■ Task
In the material below, the required lines run from the one containing "done => simp" through the one containing "theorem readBody_spec (dev". Copy those lines exactly, ends included, and nothing else.
──────────────────────────────
-- ==== Sys2Proof/Laws/Commands.lean ====
section
/-! SUPPORT. One lemma per command body that says everything it can do, and what the grammar says of results. -/

namespace Sys2Proof.Machine

open Sys2Proof Sys2Proof.Trace

/-- States are equal when their fields are. -/
theorem State.ext_fields {s t : State} (h1 : s.cmd = t.cmd) (h2 : s.result = t.result) (h3 : s.budget = t.budget)
    (h4 : s.ctrl = t.ctrl) (h5 : s.txbuf = t.txbuf) (h6 : s.rxbuf = t.rxbuf) (h7 : s.phase = t.phase)
    (h8 : s.byteidx = t.byteidx) (h9 : s.pollcnt = t.pollcnt) (h10 : s.fail = t.fail) (h11 : s.acken = t.acken)
    (h12 : s.history = t.history) (h13 : s.dbgLog = t.dbgLog) (h14 : s.base = t.base)
    (h15 : s.hostRead = t.hostRead) (h16 : s.inputs = t.inputs) (h17 : s.answers = t.answers)
    (h18 : s.epoch = t.epoch) : s = t := by
  cases s; cases t; simp_all

/-- What an operation's frame says of a command that then latches a result. -/
theorem commandFrame_of {s u : State} {evs port} (r : ResultReg) (h : OpFrame (s.setFail .ok) u evs)
    (hp : u.phase = .idle) (hd : u.dbgLog = s.dbgLog ++ port) : CommandFrame s (u.setResult r) evs port := by
  apply State.ext_fields <;> simp [h.cmd, h.budget, h.ctrl, h.txbuf, h.base, h.hostRead, h.inputs, h.epoch,
      h.history, h.answers, h.ack, hp, hd]

theorem latched_eq (r st : Result) (d : Byte) (n : Len) : latched r st d n =
    if r = .ok ∧ st = .ok then ⟨true, n, d, .ok⟩ else ⟨true, 0, 0, if r = .ok then st else r⟩ := by
  cases r <;> cases st <;> rfl

theorem latched_code (r st : Result) (d : Byte) (n : Len) : (latched r st d n).code = firstFailure r st := by
  cases r <;> cases st <;> rfl

/-- The body of a write command: one write pass, its result and its frame (R98, R101). -/
theorem writeBody_spec (dev : DevAddr) (bytes : List Byte) (b : Nat → State → Byte) (count : Len) (s : State)
    (hne : bytes ≠ []) (hlen : bytes.length < 8192) (hidle : s.phase = .idle)
    (hb : ∀ j (hj : j < bytes.length) (u : State), u.txbuf = s.txbuf → u.epoch = s.epoch → b j u = bytes[j]) :
    ∃ t evs r st sent port, writeBody dev bytes.length b count (s.setFail .ok) = t ∧
      WritePass s.budget.toNat dev bytes evs r st sent port ∧ CommandFrame s t evs port ∧
      t.result = (if r = .ok ∧ st = .ok then ⟨true, count, 0, .ok⟩ else ⟨true, 0, 0, if r = .ok then st else r⟩) ∧
      t.acken = s.acken ∧ t.rxbuf = s.rxbuf ∧ t.byteidx.toNat = sent ∧ t.fail = t.result.code := by
  obtain ⟨evs, sent, port, hf, hw, hp, hd, hi, hfl, ha, hx⟩ := writePass_spec dev b bytes
      (s.setFail .ok) hne hlen rfl (by simpa using hb)
  refine ⟨_, evs, _, _, sent, port, rfl, hw, commandFrame_of _ hf hp (hd hidle), ?_, ha, hx, hi, ?_⟩
  · simp [writeBody, finish, latched_eq]
  · simp [writeBody, finish, latched_code, hfl]

theorem receivedAll_length {B left evs r got} (h : ReceivedAll B left evs r got) : 
    got.length ≤ left ∧ (r = .ok → got.length = left) := by
  induction h with
  | done => simp
  | failed h => exact ⟨Nat.zero_le _, fun e => absurd e h.1⟩
  | more _ _ ih => simp; omega

theorem readPass_got {B dev n evs r st got port} (h : ReadPass B dev n evs r st got port) : 
    got.length ≤ n ∧ (r = .ok → got.length = n ∧ port = [1,2,3,4,0]) := by
  obtain ⟨_, _, ⟨hr, _, rfl, _⟩ | ⟨_, _, _, h, _, hp⟩, _⟩ := h
  · exact ⟨Nat.zero_le _, fun e => absurd e hr⟩
  · exact ⟨(receivedAll_length h).1, fun e => ⟨(receivedAll_length h).2 e, hp⟩⟩

/-- The body of a raw read: one read pass, its result and its frame (R99, R101). -/
theorem readBody_spec (dev : DevAddr) (n : Len) (d : Delivery) (s : State) (hne : n ≠ 0) (hf : s.fail = .ok) :
    ∃ t evs r st got port u, readBody dev n d s = t ∧ t = u.setResult t.result ∧ OpFrame s u evs ∧
      ReadPass s.budget.toNat dev n.toNat evs r st got port ∧
      t.result = (if r = .ok ∧ st = .ok then ⟨true, n, d.dataOf (got.getLastD 0), .ok⟩
        else ⟨true, 0, 0, if r = .ok then st else r⟩) ∧
      u.phase = .idle ∧ (s.phase = .idle → u.dbgLog = s.dbgLog ++ port) ∧
      t.acken = (if port = [1, 4, 0] then s.acken else decide (got.length + 1 < n.toNat)) ∧
      t.rxbuf = d.stored s.rxbuf 0 got ∧ t.byteidx.toNat = got.length ∧ t.fail = t.result.code := by
  have h0 : n.toNat ≠ 0 := fun e => hne (by apply BitVec.eq_of_toNat_eq; simpa using e)
  obtain ⟨evs, got, port, hf, hr, hb, hp, hd, hi, hfl, ha, hx⟩ := readPass_spec dev d n.toNat s h0 n.isLt hf
  refine ⟨_, evs, _, _, got, port, _, rfl, rfl, hf, hr, ?_, hp, hd, ha, hx, hi, ?_⟩
  · simp [readBody, finish, latched_eq, hb]
  · simp [readBody, finish, latched_code, hfl]

theorem acken_after_last {n : Nat} {port : List (BitVec 3)} {got : List Byte} {a : Bool}
    (hp : port = [1,2,3,4,0]) (hl : got.length = n) : (if port = [1, 4, 0] then a else decide (got.length + 1 < n)) = false := by
  subst hp hl; simp

theorem rxByte_of_stored (m : State) (t : State) (got : List Byte) (he : t.epoch = m.epoch)
    (h : t.rxbuf = m.rxbuf.storeFrom 0 got) (j : Nat) :
    t.rxByte j = if h : j < got.length then got[j] else m.rxByte j := by
  simp only [State.rxByte, h, Memory.lookup_storeFrom, he]
  by_cases hj : j < got.length <;> simp [hj]

theorem sentAll_ok {B bytes evs r k} (h : SentAll B bytes evs r k) (hr : r = .ok) : k = bytes.length := by
  induction h with
  | done => rfl
  | failed _ h => exact absurd hr h
  | more _ _ ih => simp [ih hr]

theorem writePass_ok {B dev bytes evs st k port} (h : WritePass B dev bytes evs .ok st k port) :
    k = bytes.length ∧ port = [1,2,3,4,0] := by
  obtain ⟨_, _, ⟨hr, _⟩ | ⟨_, _, _, h, _, hp⟩, _⟩ := h
  · exact absurd rfl hr
  · exact ⟨sentAll_ok h rfl, hp⟩

/-- The body of a register read: two passes, the second only after `Ok` (R120, R121). -/
theorem registerReadBody_spec (dev : DevAddr) (reg : Byte) (n : Len) (d : Delivery) (s : State) (hne : n ≠ 0)
    (hidle : s.phase = .idle) (hf : s.fail = .ok) :
    ∃ t evs r st got idx port u, registerReadBody dev reg n d s = t ∧ t = u.setResult t.result ∧ OpFrame s u evs ∧
      RegisterRead s.budget.toNat dev reg n.toNat evs r st got idx port ∧
      t.result = (if r = .ok ∧ st = .ok then ⟨true, n, d.dataOf (got.getLastD 0), .ok⟩
        else ⟨true, 0, 0, if r = .ok then st else r⟩) ∧
      u.phase = .idle ∧ u.dbgLog = s.dbgLog ++ port ∧
      (r = .ok ∧ st = .ok → t.acken = false) ∧
      t.rxbuf = d.stored s.rxbuf 0 got ∧ t.byteidx.toNat = idx ∧ t.fail = t.result.code := by
  obtain ⟨evs, sent, port, hf, hw, hp, hd, hi, hfl, ha, hx⟩ := writePass_spec dev (oneByte reg) [reg] s
      (by simp) (by simp) hf (by
      intro j hj u _ _
      have : j = 0 := by simp at hj; omega
      subst this; rfl)
  simp only [List.length_singleton] at hf hw hp hd hi hfl ha hx
  unfold registerReadBody
  generalize writePass dev 1 (oneByte reg) s = p at *
  obtain ⟨r, st, byte, w⟩ := p
  simp only at hf hw hp hd hi hfl ha hx
  by_cases hk : r = .ok ∧ st = .ok
  · obtain ⟨rfl, rfl⟩ := hk
    obtain ⟨rfl, rfl⟩ := writePass_ok hw
    obtain ⟨t, e2, r2, st2, got, port2, u, h1, h2, h3, h4, h5, h6, h7, h8, h9, h10, h11⟩ :=
        readBody_spec dev n d w hne hfl
    refine ⟨t, evs ++ e2, r2, st2, got, got.length, [1,2,3,4,0] ++ port2, u, by simpa using h1, h2,
        hf.trans h3, .inr ⟨_, _, _, _, hw, ?_, rfl, rfl, rfl⟩, h5, h6, ?_, ?_, ?_, h10, h11⟩
    · rw [hf.budget] at h4; exact h4
    · rw [h7 hp, hd hidle, List.append_assoc]
    · intro ho
      obtain ⟨hl, hp⟩ := (readPass_got h4).2 ho.1
      rw [h8]; exact acken_after_last hp hl
    · rw [h9, hx]
  · rw [if_neg hk]
    refine ⟨_, evs, r, st, [], sent, port, w, rfl, rfl, hf, .inl ⟨hk, hw, rfl⟩, ?_, hp, hd hidle,
        fun h => absurd h hk, ?_, hi, ?_⟩
    · simp [finish, latched_eq, hk]
    · show w.rxbuf = _; rw [hx]; cases d <;> rfl
    · simp [finish, latched_code, hfl]

theorem registerRead_got {B dev reg n evs r st got idx port} (h : RegisterRead B dev reg n evs r st got idx port) :
    got.length ≤ n ∧ (r = .ok ∧ st = .ok → got.length = n) := by
  rcases h with ⟨hk, _, rfl⟩ | ⟨_, _, _, _, _, h, _⟩
  · exact ⟨Nat.zero_le _, fun h => absurd h hk⟩
  · exact ⟨(readPass_got h).1, fun ho => ((readPass_got h).2 ho.1).1⟩

end Sys2Proof.Machine
end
──────────────────────────────
■ Exercise result
  | done => simp
  | failed h => exact ⟨Nat.zero_le _, fun e => absurd e h.1⟩
  | more _ _ ih => simp; omega

theorem readPass_got {B dev n evs r st got port} (h : ReadPass B dev n evs r st got port) : 
    got.length ≤ n ∧ (r = .ok → got.length = n ∧ port = [1,2,3,4,0]) := by
  obtain ⟨_, _, ⟨hr, _, rfl, _⟩ | ⟨_, _, _, h, _, hp⟩, _⟩ := h
  · exact ⟨Nat.zero_le _, fun e => absurd e hr⟩
  · exact ⟨(receivedAll_length h).1, fun e => ⟨(receivedAll_length h).2 e, hp⟩⟩

/-- The body of a raw read: one read pass, its result and its frame (R99, R101). -/
theorem readBody_spec (dev : DevAddr) (n : Len) (d : Delivery) (s : State) (hne : n ≠ 0) (hf : s.fail = .ok) :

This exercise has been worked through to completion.